== BRIEF ==
Starting with the line that contains "namespace Sys2Proof.Machine" and stopping after the line that contains "s.mem := rfl", return each line below exactly as written, with no others.

== Dataset entries ==
------------------------------------------------------------

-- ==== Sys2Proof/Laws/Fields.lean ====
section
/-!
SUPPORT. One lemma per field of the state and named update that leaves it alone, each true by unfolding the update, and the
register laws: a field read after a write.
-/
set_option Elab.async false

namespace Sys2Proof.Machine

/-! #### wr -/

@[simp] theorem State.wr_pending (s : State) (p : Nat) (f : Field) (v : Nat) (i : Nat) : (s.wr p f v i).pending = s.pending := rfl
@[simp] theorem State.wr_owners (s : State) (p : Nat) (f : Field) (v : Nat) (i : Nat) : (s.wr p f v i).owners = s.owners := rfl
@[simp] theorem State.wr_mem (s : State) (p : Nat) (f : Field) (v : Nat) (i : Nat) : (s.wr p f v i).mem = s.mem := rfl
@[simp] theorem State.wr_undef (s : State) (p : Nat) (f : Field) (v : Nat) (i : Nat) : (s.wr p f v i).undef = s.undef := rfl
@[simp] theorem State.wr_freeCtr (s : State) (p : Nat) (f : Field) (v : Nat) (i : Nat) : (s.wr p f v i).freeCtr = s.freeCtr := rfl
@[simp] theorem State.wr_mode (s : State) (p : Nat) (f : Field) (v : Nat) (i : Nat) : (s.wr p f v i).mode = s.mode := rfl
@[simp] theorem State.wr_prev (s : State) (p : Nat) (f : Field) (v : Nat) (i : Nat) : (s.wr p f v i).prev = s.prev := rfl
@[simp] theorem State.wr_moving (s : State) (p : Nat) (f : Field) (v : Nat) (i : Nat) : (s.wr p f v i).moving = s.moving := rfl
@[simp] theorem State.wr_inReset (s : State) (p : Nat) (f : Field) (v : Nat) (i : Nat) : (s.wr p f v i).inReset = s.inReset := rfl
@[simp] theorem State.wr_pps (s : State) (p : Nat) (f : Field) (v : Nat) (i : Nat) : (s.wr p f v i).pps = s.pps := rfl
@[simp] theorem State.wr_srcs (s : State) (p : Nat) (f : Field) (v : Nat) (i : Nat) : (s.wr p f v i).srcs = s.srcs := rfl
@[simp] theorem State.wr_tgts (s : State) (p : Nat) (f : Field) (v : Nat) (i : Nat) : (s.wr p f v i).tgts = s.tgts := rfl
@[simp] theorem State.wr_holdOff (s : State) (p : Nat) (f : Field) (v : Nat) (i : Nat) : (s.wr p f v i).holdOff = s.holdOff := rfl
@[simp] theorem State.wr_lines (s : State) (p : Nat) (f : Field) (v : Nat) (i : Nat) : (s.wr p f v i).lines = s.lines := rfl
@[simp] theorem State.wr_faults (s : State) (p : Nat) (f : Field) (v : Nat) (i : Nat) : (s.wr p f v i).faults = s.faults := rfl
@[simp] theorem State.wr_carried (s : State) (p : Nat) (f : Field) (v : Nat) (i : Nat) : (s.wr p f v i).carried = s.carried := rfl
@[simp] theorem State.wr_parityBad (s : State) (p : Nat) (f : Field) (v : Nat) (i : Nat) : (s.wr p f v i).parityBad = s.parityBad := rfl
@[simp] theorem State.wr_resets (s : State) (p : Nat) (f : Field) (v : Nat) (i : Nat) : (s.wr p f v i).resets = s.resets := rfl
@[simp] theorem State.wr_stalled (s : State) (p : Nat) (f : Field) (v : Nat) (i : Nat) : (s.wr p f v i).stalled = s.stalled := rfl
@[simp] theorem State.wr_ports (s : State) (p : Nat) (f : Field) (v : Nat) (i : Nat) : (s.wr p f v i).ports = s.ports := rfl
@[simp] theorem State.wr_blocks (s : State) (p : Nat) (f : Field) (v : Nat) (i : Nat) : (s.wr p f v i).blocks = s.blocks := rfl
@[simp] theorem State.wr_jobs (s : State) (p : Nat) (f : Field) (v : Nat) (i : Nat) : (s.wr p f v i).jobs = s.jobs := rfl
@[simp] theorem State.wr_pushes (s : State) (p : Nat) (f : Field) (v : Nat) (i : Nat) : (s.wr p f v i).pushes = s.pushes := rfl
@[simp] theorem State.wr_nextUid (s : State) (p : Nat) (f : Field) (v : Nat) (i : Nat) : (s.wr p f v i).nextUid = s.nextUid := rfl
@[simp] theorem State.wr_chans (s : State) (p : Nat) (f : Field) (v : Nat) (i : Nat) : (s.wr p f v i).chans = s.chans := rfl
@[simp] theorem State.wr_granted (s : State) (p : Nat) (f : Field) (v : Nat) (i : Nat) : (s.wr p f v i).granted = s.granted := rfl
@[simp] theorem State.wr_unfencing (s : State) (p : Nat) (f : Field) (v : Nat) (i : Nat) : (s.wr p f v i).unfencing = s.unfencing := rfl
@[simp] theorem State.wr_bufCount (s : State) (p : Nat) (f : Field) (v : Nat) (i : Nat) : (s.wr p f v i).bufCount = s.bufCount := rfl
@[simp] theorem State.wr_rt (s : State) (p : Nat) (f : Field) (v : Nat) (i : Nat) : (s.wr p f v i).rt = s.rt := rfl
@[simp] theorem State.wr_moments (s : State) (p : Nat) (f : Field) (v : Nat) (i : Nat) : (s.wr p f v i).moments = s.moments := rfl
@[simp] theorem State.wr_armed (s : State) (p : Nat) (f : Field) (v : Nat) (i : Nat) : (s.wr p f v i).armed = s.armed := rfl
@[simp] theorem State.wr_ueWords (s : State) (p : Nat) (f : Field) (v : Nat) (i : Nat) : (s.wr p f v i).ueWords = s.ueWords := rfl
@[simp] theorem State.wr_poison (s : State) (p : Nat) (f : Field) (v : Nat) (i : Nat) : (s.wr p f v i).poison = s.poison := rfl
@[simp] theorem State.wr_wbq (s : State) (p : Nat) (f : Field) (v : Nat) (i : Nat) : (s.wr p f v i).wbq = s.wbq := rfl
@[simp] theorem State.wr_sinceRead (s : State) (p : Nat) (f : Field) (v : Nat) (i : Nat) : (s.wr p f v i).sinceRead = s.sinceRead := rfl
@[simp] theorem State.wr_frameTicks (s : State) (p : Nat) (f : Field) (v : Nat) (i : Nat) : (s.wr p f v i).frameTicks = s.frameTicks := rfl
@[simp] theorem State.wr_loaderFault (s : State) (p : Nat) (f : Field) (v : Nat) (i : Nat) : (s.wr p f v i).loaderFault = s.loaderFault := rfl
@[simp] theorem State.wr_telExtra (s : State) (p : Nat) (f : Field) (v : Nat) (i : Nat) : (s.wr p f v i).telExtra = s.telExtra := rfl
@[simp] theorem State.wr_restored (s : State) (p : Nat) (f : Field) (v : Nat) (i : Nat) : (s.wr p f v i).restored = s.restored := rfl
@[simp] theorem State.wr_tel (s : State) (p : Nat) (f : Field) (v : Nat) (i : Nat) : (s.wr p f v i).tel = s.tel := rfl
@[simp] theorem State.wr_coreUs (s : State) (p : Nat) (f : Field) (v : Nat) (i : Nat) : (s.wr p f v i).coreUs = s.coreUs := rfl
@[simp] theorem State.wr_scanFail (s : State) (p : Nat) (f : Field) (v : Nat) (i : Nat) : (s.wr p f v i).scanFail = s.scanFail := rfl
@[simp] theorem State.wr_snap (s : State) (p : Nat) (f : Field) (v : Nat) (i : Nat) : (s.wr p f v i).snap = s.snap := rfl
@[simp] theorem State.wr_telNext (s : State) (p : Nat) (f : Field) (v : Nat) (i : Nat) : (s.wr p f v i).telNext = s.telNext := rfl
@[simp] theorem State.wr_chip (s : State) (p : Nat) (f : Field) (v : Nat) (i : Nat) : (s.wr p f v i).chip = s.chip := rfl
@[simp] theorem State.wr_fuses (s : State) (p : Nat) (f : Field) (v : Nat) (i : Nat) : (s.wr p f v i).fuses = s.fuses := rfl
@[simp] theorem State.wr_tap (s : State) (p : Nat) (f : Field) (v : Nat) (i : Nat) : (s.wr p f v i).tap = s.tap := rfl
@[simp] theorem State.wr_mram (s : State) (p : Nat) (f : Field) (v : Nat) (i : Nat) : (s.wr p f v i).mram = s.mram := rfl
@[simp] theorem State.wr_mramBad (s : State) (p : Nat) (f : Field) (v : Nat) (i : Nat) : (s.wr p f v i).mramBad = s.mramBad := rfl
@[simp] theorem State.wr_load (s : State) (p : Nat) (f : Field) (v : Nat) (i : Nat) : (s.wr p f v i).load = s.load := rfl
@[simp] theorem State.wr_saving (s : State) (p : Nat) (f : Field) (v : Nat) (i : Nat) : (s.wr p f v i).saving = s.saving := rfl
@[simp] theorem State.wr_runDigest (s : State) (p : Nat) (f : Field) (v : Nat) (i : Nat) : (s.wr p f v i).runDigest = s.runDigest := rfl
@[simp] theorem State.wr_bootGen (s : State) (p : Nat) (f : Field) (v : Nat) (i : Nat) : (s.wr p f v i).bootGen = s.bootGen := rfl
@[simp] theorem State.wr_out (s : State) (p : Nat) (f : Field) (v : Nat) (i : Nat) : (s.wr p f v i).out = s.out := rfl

------------------------------------------------------------

== EXERCISE RESULT ==
namespace Sys2Proof.Machine

/-! #### wr -/

@[simp] theorem State.wr_pending (s : State) (p : Nat) (f : Field) (v : Nat) (i : Nat) : (s.wr p f v i).pending = s.pending := rfl
@[simp] theorem State.wr_owners (s : State) (p : Nat) (f : Field) (v : Nat) (i : Nat) : (s.wr p f v i).owners = s.owners := rfl
@[simp] theorem State.wr_mem (s : State) (p : Nat) (f : Field) (v : Nat) (i : Nat) : (s.wr p f v i).mem = s.mem := rfl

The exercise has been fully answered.